═══ Supplied material

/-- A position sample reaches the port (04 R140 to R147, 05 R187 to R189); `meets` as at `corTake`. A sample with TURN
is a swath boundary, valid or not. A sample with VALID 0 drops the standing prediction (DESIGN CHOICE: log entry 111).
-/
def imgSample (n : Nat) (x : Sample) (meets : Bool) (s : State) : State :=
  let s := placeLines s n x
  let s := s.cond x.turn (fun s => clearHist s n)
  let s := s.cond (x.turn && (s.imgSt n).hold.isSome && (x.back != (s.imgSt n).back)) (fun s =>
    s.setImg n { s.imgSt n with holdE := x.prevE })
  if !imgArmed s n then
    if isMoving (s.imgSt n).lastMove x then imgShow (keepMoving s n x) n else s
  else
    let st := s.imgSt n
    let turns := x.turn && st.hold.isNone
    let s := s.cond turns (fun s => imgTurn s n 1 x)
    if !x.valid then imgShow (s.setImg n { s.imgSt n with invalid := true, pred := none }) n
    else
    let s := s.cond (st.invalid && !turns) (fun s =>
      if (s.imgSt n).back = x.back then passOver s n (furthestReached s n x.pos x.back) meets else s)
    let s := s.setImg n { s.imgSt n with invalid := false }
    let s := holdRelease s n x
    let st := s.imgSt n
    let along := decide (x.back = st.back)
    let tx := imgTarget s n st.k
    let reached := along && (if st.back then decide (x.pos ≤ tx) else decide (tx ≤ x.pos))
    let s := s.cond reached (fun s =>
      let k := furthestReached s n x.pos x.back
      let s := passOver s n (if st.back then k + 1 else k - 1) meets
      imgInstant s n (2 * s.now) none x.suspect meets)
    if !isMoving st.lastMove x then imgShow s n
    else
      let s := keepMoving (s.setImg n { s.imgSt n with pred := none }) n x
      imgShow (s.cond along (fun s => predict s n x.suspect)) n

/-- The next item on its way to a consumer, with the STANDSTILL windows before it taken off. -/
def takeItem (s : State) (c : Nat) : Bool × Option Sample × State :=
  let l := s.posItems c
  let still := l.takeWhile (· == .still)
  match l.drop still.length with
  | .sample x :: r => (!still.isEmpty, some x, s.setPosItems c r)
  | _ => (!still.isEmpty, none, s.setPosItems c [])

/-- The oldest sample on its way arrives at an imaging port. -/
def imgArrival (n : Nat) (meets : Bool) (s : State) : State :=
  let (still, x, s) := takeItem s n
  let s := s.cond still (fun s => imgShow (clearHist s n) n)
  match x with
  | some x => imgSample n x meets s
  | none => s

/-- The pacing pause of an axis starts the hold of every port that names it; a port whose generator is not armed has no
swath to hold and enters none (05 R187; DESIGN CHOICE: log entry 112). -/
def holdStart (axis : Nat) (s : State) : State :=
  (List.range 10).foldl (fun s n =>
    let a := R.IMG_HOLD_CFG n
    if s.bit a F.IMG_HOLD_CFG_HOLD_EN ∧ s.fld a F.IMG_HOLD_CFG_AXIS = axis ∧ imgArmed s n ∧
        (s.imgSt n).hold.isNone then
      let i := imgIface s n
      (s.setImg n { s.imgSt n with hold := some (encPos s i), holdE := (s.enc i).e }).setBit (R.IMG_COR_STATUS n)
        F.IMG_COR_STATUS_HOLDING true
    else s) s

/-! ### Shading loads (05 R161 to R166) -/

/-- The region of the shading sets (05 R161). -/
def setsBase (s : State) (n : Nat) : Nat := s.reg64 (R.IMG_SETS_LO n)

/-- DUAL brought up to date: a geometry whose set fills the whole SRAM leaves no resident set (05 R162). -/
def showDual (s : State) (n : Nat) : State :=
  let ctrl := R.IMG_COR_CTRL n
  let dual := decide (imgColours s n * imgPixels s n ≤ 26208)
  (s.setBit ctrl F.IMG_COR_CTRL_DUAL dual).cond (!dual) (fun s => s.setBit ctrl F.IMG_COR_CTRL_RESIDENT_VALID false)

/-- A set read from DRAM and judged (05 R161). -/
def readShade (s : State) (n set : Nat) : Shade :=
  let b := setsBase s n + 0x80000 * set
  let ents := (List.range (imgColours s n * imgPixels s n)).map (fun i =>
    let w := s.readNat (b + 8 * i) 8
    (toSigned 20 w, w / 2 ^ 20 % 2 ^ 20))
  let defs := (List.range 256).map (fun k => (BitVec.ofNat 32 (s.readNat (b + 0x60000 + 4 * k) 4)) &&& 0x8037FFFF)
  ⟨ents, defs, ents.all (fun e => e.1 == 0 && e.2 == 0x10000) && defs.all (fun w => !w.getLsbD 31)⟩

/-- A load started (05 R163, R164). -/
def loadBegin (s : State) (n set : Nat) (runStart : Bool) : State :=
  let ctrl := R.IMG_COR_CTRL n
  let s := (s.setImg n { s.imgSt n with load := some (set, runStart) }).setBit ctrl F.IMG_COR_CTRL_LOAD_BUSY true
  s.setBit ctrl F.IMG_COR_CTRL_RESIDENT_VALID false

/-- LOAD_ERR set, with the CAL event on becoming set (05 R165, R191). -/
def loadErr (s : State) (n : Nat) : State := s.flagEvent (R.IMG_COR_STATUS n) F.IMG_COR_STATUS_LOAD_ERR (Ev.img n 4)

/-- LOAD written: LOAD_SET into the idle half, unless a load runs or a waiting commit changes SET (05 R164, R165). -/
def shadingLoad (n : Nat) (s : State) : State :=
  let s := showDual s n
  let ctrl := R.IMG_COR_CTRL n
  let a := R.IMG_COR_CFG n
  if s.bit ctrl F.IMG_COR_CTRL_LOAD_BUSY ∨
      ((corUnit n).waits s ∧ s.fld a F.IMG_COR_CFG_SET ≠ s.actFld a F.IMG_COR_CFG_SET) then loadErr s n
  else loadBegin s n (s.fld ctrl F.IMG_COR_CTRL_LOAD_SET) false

══════
═══ Supplied material

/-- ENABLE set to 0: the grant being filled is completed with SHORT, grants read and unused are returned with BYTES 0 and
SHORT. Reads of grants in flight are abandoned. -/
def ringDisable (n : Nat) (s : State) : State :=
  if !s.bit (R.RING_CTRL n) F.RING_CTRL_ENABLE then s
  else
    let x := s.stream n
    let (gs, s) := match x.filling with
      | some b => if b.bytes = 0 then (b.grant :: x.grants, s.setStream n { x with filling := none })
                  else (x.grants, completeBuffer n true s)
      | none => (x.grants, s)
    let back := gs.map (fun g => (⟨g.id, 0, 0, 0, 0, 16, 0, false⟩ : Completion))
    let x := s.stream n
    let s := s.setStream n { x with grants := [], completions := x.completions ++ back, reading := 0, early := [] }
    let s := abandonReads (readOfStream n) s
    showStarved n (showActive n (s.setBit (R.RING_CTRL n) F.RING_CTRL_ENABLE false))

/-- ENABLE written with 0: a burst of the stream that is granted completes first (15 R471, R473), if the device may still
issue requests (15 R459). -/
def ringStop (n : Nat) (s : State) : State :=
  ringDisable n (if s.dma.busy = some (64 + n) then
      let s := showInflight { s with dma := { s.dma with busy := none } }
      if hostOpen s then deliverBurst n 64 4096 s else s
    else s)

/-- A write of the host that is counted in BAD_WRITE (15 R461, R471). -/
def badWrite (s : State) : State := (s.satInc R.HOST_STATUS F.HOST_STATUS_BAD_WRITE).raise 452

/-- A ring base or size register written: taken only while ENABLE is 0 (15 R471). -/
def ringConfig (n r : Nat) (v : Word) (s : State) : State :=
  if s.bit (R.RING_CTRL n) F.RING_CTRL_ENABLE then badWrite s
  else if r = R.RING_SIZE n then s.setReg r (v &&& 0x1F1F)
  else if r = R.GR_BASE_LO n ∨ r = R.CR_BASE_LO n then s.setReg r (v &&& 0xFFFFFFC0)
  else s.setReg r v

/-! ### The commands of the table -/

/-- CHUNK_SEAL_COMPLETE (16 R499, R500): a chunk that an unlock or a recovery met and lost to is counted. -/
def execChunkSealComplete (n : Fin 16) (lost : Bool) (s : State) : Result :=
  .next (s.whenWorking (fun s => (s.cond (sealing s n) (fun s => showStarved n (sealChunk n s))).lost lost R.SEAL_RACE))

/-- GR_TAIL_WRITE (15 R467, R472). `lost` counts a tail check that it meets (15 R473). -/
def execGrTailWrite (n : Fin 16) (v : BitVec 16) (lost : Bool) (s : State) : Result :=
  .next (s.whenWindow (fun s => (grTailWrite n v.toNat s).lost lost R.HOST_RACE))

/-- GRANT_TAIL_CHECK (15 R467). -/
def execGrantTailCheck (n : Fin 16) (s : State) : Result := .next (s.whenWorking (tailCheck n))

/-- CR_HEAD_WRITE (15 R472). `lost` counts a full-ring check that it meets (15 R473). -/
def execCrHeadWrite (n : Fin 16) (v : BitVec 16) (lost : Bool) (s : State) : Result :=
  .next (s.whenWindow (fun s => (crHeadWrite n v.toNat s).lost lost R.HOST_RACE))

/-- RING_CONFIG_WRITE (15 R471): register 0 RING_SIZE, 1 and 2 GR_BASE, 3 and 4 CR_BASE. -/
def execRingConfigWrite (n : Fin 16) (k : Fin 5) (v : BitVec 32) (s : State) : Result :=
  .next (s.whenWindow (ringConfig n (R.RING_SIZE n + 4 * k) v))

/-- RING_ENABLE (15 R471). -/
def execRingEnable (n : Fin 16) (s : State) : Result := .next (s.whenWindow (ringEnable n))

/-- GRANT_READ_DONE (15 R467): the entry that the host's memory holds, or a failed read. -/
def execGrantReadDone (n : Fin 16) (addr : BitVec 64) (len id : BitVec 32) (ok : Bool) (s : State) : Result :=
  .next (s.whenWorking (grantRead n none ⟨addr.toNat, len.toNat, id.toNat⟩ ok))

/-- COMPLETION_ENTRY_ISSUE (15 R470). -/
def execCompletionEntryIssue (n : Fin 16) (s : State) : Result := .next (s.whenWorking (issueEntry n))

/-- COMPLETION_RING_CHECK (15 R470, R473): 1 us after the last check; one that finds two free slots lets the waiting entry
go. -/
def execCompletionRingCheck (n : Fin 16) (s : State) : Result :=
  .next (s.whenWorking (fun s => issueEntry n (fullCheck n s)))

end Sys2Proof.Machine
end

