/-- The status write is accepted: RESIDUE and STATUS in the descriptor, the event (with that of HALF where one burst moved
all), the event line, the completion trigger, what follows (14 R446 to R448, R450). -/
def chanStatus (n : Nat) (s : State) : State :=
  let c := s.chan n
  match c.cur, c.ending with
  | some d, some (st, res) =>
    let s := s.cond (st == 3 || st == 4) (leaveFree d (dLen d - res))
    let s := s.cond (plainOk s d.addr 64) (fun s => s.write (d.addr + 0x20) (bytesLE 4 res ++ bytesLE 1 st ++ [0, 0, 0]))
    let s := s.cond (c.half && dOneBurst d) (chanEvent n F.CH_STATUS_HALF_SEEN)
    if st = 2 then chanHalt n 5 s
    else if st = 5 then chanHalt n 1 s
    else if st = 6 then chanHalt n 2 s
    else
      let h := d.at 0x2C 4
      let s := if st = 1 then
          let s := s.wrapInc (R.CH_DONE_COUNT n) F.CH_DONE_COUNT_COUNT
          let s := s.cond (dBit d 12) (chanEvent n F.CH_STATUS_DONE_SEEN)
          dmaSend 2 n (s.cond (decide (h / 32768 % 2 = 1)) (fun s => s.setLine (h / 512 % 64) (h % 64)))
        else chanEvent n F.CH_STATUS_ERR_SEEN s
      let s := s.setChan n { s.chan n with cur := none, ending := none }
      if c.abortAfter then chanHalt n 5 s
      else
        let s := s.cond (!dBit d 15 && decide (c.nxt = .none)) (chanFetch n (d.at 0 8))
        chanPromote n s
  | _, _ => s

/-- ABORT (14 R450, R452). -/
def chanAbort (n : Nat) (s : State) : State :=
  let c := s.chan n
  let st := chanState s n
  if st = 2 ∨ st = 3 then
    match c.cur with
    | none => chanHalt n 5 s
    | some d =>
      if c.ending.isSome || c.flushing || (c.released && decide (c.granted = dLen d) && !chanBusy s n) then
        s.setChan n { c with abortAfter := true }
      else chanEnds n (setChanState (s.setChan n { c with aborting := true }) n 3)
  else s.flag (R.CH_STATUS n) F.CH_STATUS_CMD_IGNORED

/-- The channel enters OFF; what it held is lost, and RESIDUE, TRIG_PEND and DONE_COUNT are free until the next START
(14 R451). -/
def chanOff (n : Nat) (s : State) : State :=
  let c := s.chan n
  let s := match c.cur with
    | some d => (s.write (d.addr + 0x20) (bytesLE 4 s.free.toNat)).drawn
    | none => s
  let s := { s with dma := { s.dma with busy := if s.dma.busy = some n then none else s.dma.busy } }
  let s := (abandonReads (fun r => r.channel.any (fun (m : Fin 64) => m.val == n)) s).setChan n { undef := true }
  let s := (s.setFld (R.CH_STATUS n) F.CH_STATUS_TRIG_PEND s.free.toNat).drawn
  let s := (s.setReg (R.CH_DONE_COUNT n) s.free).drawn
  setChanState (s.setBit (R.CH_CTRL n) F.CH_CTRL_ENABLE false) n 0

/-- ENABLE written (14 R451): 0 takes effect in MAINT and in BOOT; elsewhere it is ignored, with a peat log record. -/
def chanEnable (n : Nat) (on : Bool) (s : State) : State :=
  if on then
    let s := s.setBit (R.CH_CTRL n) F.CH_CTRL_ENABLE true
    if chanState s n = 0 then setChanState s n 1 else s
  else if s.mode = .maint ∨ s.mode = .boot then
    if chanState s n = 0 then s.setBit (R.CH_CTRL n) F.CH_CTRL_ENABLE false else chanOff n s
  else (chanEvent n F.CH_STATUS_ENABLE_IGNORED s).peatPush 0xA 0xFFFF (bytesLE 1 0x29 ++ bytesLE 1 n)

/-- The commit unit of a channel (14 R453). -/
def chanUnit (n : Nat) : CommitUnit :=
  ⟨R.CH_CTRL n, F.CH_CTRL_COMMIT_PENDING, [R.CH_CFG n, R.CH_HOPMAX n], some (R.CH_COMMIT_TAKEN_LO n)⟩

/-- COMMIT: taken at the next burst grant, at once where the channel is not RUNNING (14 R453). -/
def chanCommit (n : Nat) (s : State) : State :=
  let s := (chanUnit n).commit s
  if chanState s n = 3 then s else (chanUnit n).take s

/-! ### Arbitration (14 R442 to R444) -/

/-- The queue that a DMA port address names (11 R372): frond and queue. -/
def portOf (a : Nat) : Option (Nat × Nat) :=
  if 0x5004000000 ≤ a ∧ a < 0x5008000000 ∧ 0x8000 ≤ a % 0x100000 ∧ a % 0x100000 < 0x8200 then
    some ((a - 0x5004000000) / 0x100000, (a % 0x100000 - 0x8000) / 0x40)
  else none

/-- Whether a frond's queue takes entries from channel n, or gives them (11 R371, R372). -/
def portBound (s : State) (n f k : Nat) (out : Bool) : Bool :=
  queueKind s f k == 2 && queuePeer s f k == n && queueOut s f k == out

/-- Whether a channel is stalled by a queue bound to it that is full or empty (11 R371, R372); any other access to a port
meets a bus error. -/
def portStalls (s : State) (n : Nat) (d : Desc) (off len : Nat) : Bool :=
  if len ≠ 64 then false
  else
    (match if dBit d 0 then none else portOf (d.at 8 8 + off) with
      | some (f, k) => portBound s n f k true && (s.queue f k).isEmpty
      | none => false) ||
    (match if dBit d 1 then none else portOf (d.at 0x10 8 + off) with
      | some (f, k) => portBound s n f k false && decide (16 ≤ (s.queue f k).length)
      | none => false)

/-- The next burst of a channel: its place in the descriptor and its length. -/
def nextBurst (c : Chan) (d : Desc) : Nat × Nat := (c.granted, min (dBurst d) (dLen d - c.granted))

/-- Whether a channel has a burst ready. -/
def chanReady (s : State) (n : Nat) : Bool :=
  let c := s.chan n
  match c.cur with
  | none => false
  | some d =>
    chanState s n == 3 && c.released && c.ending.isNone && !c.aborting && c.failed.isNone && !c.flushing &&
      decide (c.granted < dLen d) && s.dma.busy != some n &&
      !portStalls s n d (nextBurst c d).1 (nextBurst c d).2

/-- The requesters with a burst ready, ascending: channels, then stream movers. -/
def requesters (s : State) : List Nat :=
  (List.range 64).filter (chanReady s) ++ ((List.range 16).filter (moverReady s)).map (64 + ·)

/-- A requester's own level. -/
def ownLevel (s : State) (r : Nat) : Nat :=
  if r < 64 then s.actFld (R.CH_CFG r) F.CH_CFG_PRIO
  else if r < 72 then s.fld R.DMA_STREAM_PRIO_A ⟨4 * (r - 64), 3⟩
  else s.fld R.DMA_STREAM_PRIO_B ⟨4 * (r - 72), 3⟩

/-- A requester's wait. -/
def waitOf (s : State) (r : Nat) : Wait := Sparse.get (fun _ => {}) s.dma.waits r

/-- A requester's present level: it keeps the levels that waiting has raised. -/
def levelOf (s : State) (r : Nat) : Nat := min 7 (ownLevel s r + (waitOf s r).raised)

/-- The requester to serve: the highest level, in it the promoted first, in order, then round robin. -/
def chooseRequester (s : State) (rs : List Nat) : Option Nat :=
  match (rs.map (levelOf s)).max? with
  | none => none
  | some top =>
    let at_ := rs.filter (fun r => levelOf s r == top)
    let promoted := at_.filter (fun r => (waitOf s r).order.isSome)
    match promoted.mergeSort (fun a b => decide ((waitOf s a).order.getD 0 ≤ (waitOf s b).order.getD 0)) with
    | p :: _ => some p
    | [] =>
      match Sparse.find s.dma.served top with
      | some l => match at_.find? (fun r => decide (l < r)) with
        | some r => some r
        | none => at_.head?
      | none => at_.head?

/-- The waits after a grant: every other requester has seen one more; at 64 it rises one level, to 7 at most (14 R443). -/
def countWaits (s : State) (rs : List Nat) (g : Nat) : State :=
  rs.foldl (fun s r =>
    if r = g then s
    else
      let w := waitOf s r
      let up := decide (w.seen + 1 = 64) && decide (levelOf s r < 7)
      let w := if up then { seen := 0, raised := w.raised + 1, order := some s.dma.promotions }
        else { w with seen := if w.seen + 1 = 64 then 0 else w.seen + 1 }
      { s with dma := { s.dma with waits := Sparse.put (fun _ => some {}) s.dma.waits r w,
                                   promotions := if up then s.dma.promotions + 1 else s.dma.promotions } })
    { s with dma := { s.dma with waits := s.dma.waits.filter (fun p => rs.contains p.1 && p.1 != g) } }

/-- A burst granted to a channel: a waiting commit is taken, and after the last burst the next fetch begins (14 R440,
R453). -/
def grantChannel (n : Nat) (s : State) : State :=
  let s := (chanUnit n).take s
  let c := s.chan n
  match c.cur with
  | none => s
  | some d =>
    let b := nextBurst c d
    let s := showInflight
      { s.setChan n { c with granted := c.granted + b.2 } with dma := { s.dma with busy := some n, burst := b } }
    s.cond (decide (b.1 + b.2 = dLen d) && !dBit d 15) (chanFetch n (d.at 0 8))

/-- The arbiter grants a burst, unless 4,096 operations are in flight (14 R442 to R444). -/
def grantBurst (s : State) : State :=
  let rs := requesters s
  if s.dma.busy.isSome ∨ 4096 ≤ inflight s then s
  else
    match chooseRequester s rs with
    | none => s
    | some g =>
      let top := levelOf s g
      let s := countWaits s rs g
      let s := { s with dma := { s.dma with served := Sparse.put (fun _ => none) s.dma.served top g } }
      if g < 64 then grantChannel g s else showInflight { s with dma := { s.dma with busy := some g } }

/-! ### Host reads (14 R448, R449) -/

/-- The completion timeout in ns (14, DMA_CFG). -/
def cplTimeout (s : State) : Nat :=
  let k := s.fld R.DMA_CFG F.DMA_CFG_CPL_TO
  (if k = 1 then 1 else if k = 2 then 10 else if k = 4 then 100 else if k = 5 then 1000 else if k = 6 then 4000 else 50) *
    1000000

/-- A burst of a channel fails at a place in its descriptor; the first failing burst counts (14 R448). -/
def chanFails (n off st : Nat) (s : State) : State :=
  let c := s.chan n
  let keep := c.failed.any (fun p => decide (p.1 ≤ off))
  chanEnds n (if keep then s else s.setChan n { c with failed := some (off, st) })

══════
═══ Supplied material

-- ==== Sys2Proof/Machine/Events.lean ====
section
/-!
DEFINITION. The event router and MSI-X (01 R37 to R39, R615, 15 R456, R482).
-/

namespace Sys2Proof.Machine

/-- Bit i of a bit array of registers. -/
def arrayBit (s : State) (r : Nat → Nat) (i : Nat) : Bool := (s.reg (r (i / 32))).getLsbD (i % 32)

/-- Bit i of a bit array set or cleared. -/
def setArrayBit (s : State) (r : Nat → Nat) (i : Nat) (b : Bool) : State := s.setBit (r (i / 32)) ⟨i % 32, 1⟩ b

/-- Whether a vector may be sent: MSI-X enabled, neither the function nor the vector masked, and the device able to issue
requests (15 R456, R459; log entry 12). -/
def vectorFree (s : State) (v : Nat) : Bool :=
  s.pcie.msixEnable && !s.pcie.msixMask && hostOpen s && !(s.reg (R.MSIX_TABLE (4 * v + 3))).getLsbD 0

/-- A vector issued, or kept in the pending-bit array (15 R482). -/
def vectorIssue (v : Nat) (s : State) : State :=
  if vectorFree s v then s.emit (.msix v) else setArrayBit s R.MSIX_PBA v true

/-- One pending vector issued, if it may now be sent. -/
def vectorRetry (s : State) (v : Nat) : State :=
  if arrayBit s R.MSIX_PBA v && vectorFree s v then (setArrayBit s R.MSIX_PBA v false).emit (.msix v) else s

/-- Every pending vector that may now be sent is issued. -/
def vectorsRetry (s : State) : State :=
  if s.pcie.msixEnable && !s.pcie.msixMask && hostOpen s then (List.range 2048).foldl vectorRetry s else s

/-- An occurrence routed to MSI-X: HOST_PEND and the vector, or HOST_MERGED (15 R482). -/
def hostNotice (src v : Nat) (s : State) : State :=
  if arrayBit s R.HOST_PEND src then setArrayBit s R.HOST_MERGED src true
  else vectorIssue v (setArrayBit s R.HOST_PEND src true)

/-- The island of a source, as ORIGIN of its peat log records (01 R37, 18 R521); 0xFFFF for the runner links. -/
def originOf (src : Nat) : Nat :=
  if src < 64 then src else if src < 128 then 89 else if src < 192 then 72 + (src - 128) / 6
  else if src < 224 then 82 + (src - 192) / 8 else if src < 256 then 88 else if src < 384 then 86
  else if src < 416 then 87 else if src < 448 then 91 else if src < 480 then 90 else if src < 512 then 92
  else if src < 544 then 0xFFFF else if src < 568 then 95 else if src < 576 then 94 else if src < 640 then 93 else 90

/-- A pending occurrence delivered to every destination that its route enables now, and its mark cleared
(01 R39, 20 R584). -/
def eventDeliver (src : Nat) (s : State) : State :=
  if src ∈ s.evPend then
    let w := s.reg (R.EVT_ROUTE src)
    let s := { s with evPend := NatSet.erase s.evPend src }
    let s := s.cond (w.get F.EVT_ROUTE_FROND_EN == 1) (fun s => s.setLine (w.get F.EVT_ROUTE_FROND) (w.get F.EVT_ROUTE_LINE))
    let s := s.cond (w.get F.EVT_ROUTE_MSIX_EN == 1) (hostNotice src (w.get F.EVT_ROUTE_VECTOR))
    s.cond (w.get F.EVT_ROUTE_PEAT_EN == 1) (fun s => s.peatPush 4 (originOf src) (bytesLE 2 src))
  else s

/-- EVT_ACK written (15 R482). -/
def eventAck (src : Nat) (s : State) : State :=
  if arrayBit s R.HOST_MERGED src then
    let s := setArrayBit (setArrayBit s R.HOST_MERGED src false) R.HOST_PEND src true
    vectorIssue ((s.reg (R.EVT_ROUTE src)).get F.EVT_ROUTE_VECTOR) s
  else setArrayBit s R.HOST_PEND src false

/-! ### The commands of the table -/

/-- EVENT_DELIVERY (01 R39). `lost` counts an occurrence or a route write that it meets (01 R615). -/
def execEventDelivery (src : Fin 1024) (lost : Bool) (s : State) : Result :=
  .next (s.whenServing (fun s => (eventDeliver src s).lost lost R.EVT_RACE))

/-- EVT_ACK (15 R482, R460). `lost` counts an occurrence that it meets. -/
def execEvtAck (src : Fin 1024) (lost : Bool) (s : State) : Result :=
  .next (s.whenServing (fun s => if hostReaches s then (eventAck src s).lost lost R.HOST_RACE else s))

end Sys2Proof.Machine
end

══════

_What the task asks:_
When a line among the entries above contains "imgColours", copy it.

_Solution to this problem:_
  let dual := decide (imgColours s n * imgPixels s n ≤ 26208)
  let ents := (List.range (imgColours s n * imgPixels s n)).map (fun i =>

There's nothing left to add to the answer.